The early season only is open to Canada geese, which means the incident occurred two weeks before North Dakota's regular waterfowl opener.

Hunter and Slavick admitted to shooting the ducks, the report said, and authorities allowed three other people accompanying the men to return to the farmhouse where they all were staying. The next day, Masse and Mike Ramirez, a federal agent for the U.S. Fish and Wildlife Service, found additional ducks, already processed, that had been disposed in a garbage pit near the farmhouse.

According to Masse, the wardens then contacted Wisconsin authorities and asked them to be on the lookout for the hunters' vehicle in case they had more game. Wisconsin officers stopped the crew on their return home, citing Hunter and Slavick for transporting Canada geese without proper identification. That violation cost them another $243 each, Masse said.

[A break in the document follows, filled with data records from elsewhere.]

-- ==== Sys2Proof/Safety.lean ====
section
/-!
DEFINITION. Sys2Proof/Safety.lean: the terms in which statements speak: what a command's effect is, beside what follows every command
(the Bell, the trace, the counters and a halt on SAFE), the canonical form of the memories, and when a thread's bundle or a bus write is
performed.
-/

namespace Sys2Proof.Safety

open Sys2Proof.Machine

/-! ### Effects -/

/-- Registers that the Bell and the trace may change after any command: DEP_PEND.BELL and DEP_BELL_NO of a pair (R250), and the trace's
count of lost entries (R434). -/
def bellReg (p off : Nat) : Bool :=
  (decide (p = pgDbg) && decide (off = 0x0B4))
    || (decide (0x180 ≤ p) && decide (p < 0x200) && (decide (off = 0x060) || decide (off = 0x064)))

/-- Registers that may change beside: the performance counters (R436–R438), and a halt request on SAFE or a lockup (R426). -/
def sideReg (p off : Nat) : Bool :=
  bellReg p off || (decide (p = pgDbg) && (decide (off = 0x040) || decide (off = 0x080)))
    || (decide (0x360 ≤ p) && decide (p < 0x386))

/-- `t` is `e` up to the free counter, the trace, the asserted Bell sources, the bandwidth monitors' counts (R439) and registers of `exempt`. -/
def SameBut (exempt : Nat → Nat → Bool) (e t : State) : Prop :=
  t = { e with regs := t.regs, free := t.free, bell := t.bell, dbg := { e.dbg with trace := t.dbg.trace, bytes := t.dbg.bytes } }
    ∧ ∀ p off, off % 4 = 0 → off < 0x800 → exempt p off = false → t.reg p off = e.reg p off

/-- The command answers the next state `e`, up to the Bell and the trace. -/
def Answers (c : Instr) (s e : State) : Prop := ∃ t, exec c s = .next t ∧ SameBut bellReg e t

/-- The command answers the next state `e`, up to the Bell, the trace, the counters and a halt request. -/
def Reaches (c : Instr) (s e : State) : Prop := ∃ t, exec c s = .next t ∧ SameBut sideReg e t

/-- The requester's 32-bit access of the register at `off` of page `p` is performed: the fabric is up, the master can issue, the page exists, the register
window's checker allows it (R31, R32, R331). -/
structure Admitted (q : Requester) (k : AccKind) (p off : Nat) (s : State) : Prop where
  up : fabricUp s = true
  sender : masterIssues q.master.toNat s = true
  page : (pageKind p).isSome = true
  aligned : off % 4 = 0
  offset : off < 0x800
  allowed : mpuDecide 76 (settledRequester q) k (regAddr p off) s = none

/-- The write is answered and leaves the state `e`, up to the Bell and the trace. -/
def Writes (c : Instr) (s e : State) : Prop := Answers c s (e.setAnswer (.done none))

/-- The read is answered with `v` and leaves the state `e`, up to the Bell and the trace. -/
def Reads (c : Instr) (s : State) (v : W32) (e : State) : Prop := Answers c s (e.setAnswer (.done (some v)))

/-- A register with one field set: bits `lo` to `lo + w - 1` hold `x`. -/
def withField (v : W32) (lo w x : Nat) : W32 := (v &&& ~~~(BitVec.ofNat 32 ((2 ^ w - 1) * 2 ^ lo))) ||| BitVec.ofNat 32 (x % 2 ^ w * 2 ^ lo)

/-- A Bell event is asserted by the device: a page whose source it is has an enabled event set (R37, R414), or it is a software event
that is set (R417). -/
def sourceAsserted (e : Nat) (s : State) : Prop :=
  (∃ p, pageSource p = some e ∧ pageAsserts p s = true) ∨ (∃ k, k < 16 ∧ e = 296 + k ∧ bit (s.reg pgBel 0x068) k = true)

/-- The Bell sources that the state holds as asserted are those that the registers assert, unless a halt has stopped the Bell (R427, R429). -/
def BellAgrees (s : State) : Prop := halted s = false → ∀ e, e ∈ s.bell ↔ sourceAsserted e s

/-! ### Memories -/

/-- The memories are in canonical form (the lists of State.Mem). -/
def memWf (m : Mem) : Bool :=
  sparseWf 0 m.data && sparseWf noWord m.words && sparseWf 0 m.parity && sparseWf flashBlank m.flash && sparseWf 0 m.ustore

/-! ### Bundles -/

/-- A thread is poised for a bundle of one syllable: it may issue, the syllable ends its bundle (R97), no earlier syllable of the bundle, no
repeat and no return is in progress, and the lines that hold the bundle are at hand, with the line after the first of them where S0 covers it
(R90, R91, R151). -/
structure Poised (i : Issue) (s : State) : Prop where
  issue : mayIssue i.hart s = true
  stop : i.stop = true
  buf : (s.thread i.hart).buf = []
  rep : (s.thread i.hart).rep = none
  resume : (s.thread i.hart).resume = none
  fetch : ∃ l, fetchFrom i.hart (s.thread i.hart) (1 + b2n i.ext.isSome) (s.thread i.hart).pc.toNat s = .ok l
  next : wantsNext (s.thread i.hart) (segAddr ((s.thread i.hart).sReg 0) (s.thread i.hart).pc.toNat / 64) = false

/-- A thread is ready for a bundle of one syllable: poised, outside a locked sequence (R134). -/
structure Ready (i : Issue) (s : State) : Prop extends Poised i s where
  unlocked : (s.thread i.hart).locked = false

/-- The offset after the syllable and its EXT. -/
def nextPc (i : Issue) (t : Thread) : W24 := t.pc + BitVec.ofNat 24 (4 * (1 + b2n i.ext.isSome))

/-- What stays of a thread whose bundle has retired: the product latch of the bundle before has landed and this one's product is in it (R80,
R147), the writes are performed together (R81), the thread goes on at `pc`; nothing else changes but the line buffer and the count of retired
bundles. -/
def Retired (t u : Thread) (pc : W24) (product : Option Product) (ws : List RegWrite) : Prop :=
  ∃ lines, u = { Thread.writeAll { flushLatch t with latch := product.toList } ws with
    pc := pc, buf := [], hold := .none, agreed := none, resume := none, block := none, afterRetx := false, retired := t.retired + 1,
    lineBuf := lines, entering := none }

/-- The command's bundle retires to `pc` with a product and the registers `ws` written: nothing beside the thread changes. -/
def RetiresTo (c : Instr) (i : Issue) (s : State) (pc : W24) (product : Option Product) (ws : List RegWrite) : Prop :=
  ∃ u, Retired (s.thread i.hart) u pc product ws ∧ Reaches c s (s.setThread i.hart u)

/-- The command's bundle retires and writes the registers `ws`: nothing beside the thread changes. -/
def Retires (c : Instr) (i : Issue) (s : State) (ws : List RegWrite) : Prop :=
  ∃ u, Retired (s.thread i.hart) u (nextPc i (s.thread i.hart)) none ws ∧ Reaches c s (s.setThread i.hart u)

/-- The 24-bit immediate of a DDI syllable: IMM12 sign- or zero-extended, or with an EXT its LIMM below IMM12's bits 1:0 (R101, R106). -/
def immediate (i : Issue) (imm : BitVec 12) (signed : Bool) : W24 :=
  match i.ext with
  | some l => (imm.setWidth 2 ++ l : BitVec 24)
  | none => if signed then imm.signExtend 24 else imm.setWidth 24

/-- The immediate field is in order: extended, only its bits 1:0 may be set (R106). -/
def immediateOk (i : Issue) (imm : BitVec 12) : Prop := i.ext.isSome = true → imm >>> 2 = 0

/-- An integer saturated to 24 bits (R116). -/
def saturated (x : Int) : W24 := BitVec.ofInt 24 (max (-8388608) (min 8388607 x))

/-- The product of two D registers with the FN bits U1, U2 and FRAC (R121). -/
def productOf (fn : Nat) (a b : W24) : Int :=
  let x : Int := if fn.testBit 0 then (a.toNat : Int) else a.toInt
  let y : Int := if fn.testBit 1 then (b.toNat : Int) else b.toInt
  if !fn.testBit 2 then x * y
  else if fn.testBit 0 = false ∧ fn.testBit 1 = false ∧ a = 0x800000 ∧ b = 0x800000 then 2 ^ 47 - 1 else x * y * 2

/-- The extraction of R122: an accumulator scaled, rounded unless `trunc`, and saturated. -/
def extracted (x : W56) (sh : Nat) (trunc : Bool) : W24 := saturated ((x.toInt * 2 ^ sh + (if trunc then 0 else 2 ^ 23)) / 2 ^ 24)

/-- The target of a BR syllable (R102, R106). -/
def branchTarget (i : Issue) (f : FBr) (pc : W24) : W24 :=
  match i.ext with
  | some l => (f.disp.setWidth 2 ++ l : BitVec 24)
  | none => pc + BitVec.ofInt 24 (4 * f.disp.toInt)

/-- `v` is the byte permute of the pair `a`, `b` under a selector, with the flag of the registers that supply a byte (R119). -/
def permuted (a b : Val 24) (sel : W24) (v : Val 24) : Prop :=
  let pick (j : Nat) : Nat := sel.toNat / 8 ^ j % 8
  (∀ j < 3, (v.bits >>> (8 * j)).setWidth 8
    = if pick j < 3 then (a.bits >>> (8 * pick j)).setWidth 8
      else if pick j < 6 then (b.bits >>> (8 * (pick j - 3))).setWidth 8 else (0 : Byte))
  ∧ (v.poison = true ↔ (a.poison = true ∧ ∃ j < 3, pick j < 3) ∨ (b.poison = true ∧ ∃ j < 3, 3 ≤ pick j ∧ pick j < 6))

/-! ### Exceptions -/

/-- A thread after the entry of an exception (R85, R136, R157, R173): `vec` is the vector offset. -/
structure Entered (t u : Thread) (xcause : W32) (vec : W24) : Prop where
  xpc : u.xpc = t.pc
  xsr : u.xsr = (t.sr &&& 0x00FFFF7F#32) ||| (if bit t.sr 0 then 0x01000000#32 else 0)
  xcause : u.xcause = xcause
  xinfo : t.rep = none → t.block = none → u.xinfo = 0
  sr : u.sr = (t.sr &&& ~~~0x83#32) ||| 1#32
  pc : u.pc = vec
  regs : u.a = t.a ∧ u.d = t.d ∧ u.x = t.x ∧ u.s = t.s ∧ u.p = (flushLatch t).p ∧ u.rc = t.rc ∧ u.bn = t.bn
  fresh : u.buf = [] ∧ u.hold = .none ∧ u.rep = none ∧ u.block = none ∧ u.resume = none ∧ u.latch = [] ∧ u.lock = ⟨0, [], [], false⟩
  same : u.running = t.running ∧ u.retired = t.retired
  sig : u.sig.bits = t.sig.bits ∧ u.sig.check = t.sig.check
  parked : u.parked = (t.block.map (·.records)).toList ++ t.parked

/-- The vector line that would serve an entry of the thread by exception was loaded (R159, R162). -/
def vectorReady (h : Hart) (s : State) : Prop := ∀ p, servingPin h.core.val false (s.thread h) s = some p → p.failed = none

/-- The state of an entry once the line after its vector line is requested, where a pinned line serves the entry (R151, R156, R159). -/
def vectorFetched (h : Hart) (int : Bool) (s : State) : State :=
  match servingPin h.core.val int (s.thread h) s with
  | some p => requestNext h p.line s
  | none => s

/-- The vector offset of exceptions in effect (R163). -/
def vector (h : Hart) (s : State) : W24 := BitVec.ofNat 24 (vectorOffset h.core.val false s)

/-- XCAUSE of an exception: CAUSE, SLOT, DETAIL (R86). -/
def causeWord (cause slot detail : Nat) : W32 := w32 (detail * 0x10000 + slot * 0x4000 + cause)

/-- The command takes the exception: the thread enters its handler, and nothing beside it changes but what the request of the line after the
vector line reads. -/
def Traps (c : Instr) (h : Hart) (s : State) (xcause : W32) : Prop :=
  ∃ u, Entered (s.thread h) u xcause (vector h s) ∧ Reaches c s (vectorFetched h false (s.setThread h u))

/-- The same for an exception of an address, which HWR_FAULT_ADDRt receives (R160). -/
def TrapsAt (c : Instr) (h : Hart) (s : State) (xcause : W32) (addr : W32) : Prop :=
  ∃ u, Entered (s.thread h) u xcause (vector h s)
    ∧ Reaches c s (vectorFetched h false ((s.setThread h u).setReg (corePage h.core.val) (0x050 + 4 * h.thread.val) addr))

/-! ### Accesses of slot M -/

/-- The byte displacement of a MEM syllable of access size `n` (R103, R106). -/
def displacement (i : Issue) (f : FMem) (n : Nat) : Int :=
  match i.ext with
  | some l => (f.disp.setWidth 2 ++ l : BitVec 24).toInt
  | none => (n : Int) * f.disp.toInt

/-- The offset that a MEM syllable accesses (R103). -/
def accessOffset (i : Issue) (f : FMem) (n : Nat) (t : Thread) : Int :=
  let a : Int := ((t.aReg f.ab.toNat).toNat : Int)
  if f.am = 0 then a + displacement i f n else if f.am = 1 then a else a + ((t.aReg (f.disp.toNat % 16)).toNat : Int)

/-- The post-modify of the base register (R103). -/
def postModified (i : Issue) (f : FMem) (n : Nat) (t : Thread) : List RegWrite :=
  if f.am = 1 then [wrA f.ab.toNat (t.aReg f.ab.toNat + BitVec.ofInt 24 (displacement i f n))] else []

The hunters also admitted to throwing the ducks in the garbage pit during the Wisconsin stop.

Masse said Hunter and Slavick could have faced federal charges, which are more serious, but their cooperation and admission of guilt kept the offenses in state court. That cooperation also helped the hunters avoid charges for wanton waste, Masse said.


----------



## Sasha and Abby (May 11, 2004)

That sucks... :eyeroll:


----------



## DJRooster (Nov 4, 2002)

RAP really really works!!


----------



## Leo Porcello (Jul 10, 2003)

DJRooster said:


> RAP really really works!!


Yep and I encourage EVERYONE to use it.


----------



## ammoman (Dec 19, 2005)

pouch and you should loose you linces for life
and get a nice big juicy fine like 5000.000 dollars 
and loose all your guns 
and serve 5 years in jail
break the law pay the price


----------



## NDTerminator (Aug 20, 2003)

This happened just NW of my farmstead. These guys had shot a pile of mallards.

The sad part is that District Judge Christopherson, who is extremely liberal and known for decisions that are head scratchers, refused to include suspension of their hunting privileges in the plea agreement.

He felt the fines & forfeited shotguns were enough punishment, and that they should be allowed to come back and hunt in ND, thereby spending money here... :******:

I can tell you that when we LEO's in the Lake Region have a case in District Court, we hope Judge Foughty and not Judge Christopherson hears it. Those boys should thank their lucky stars they didn't draw Judge Foughty...


----------



## Remington 7400 (Dec 14, 2005)

ammoman:

Kind of strict aren't you?

Lose license for life, confiscate all guns? I agree with the rest but why should we take all their guns?

Don't take this the wrong way but how old are you?


----------



## the Bender (Mar 31, 2005)

These guys are frickin Idiots. It makes you wonder what they've gotten away with. I agree they should lose their right to hunt over this one. Who wouldn't act sorry or remorseful and admit their guilt when caught like these guys were. These Idiots were in their 40's. Slobs! I hope they don't have kids. Damn shame. What's with the judge??? Punishment enough??? Fines, and losing scatterguns is not fitting of the crime IMO, and no charge for wanton waste. What the Heck??? 
Hey, let's kill some brown ducks way early. Yeah, then let's throw them in the trash. :beer:


----------



## hydro870 (Mar 29, 2005)

They should loose the previlage of hunting in ND.


----------



## Bob Kellam (Apr 8, 2004)

One thing that you need to remember is that in our so called "legal system" plea bargains are the norm now days. I have always advocated harsher penalties for wildlife violations. IMO flagrant violations should be a minimum of two year suspension of hunting privileges. The Wildlife Violators Compact, of which ND is a member would also make sure that they can not hunt in states that are part of the compact.

Heck some states take your vehicles, boat and the whole nine yards. These guys get to take a year off and come back next season. It is just not right IMO.

Bob


----------



## Lil Sand Bay (Feb 2, 2005)

I completely agree with you Bob.
Unfortunately court calendars are so incredibly full that if even a small portion of the cases went to actual trial, the system would collapse from it own weight, ie, right to a speedy trial. County attorneys then tend to see resource violations as something less then "important" in their big scheme of things, and they get plea bargained away at the pre trial, arraignment phase. Nah, it ain't right! But...


----------



## NDTerminator (Aug 20, 2003)

I would point out for those who don't know him, Ramsey County States Attorney Lonnie Olson is an outstanding pro-LE attorney and a highly experienced and excellent prosecutor. He included loss of hunting privileges in the plea agreement, it was Judge Christopherson who chose to exclude that condition...


----------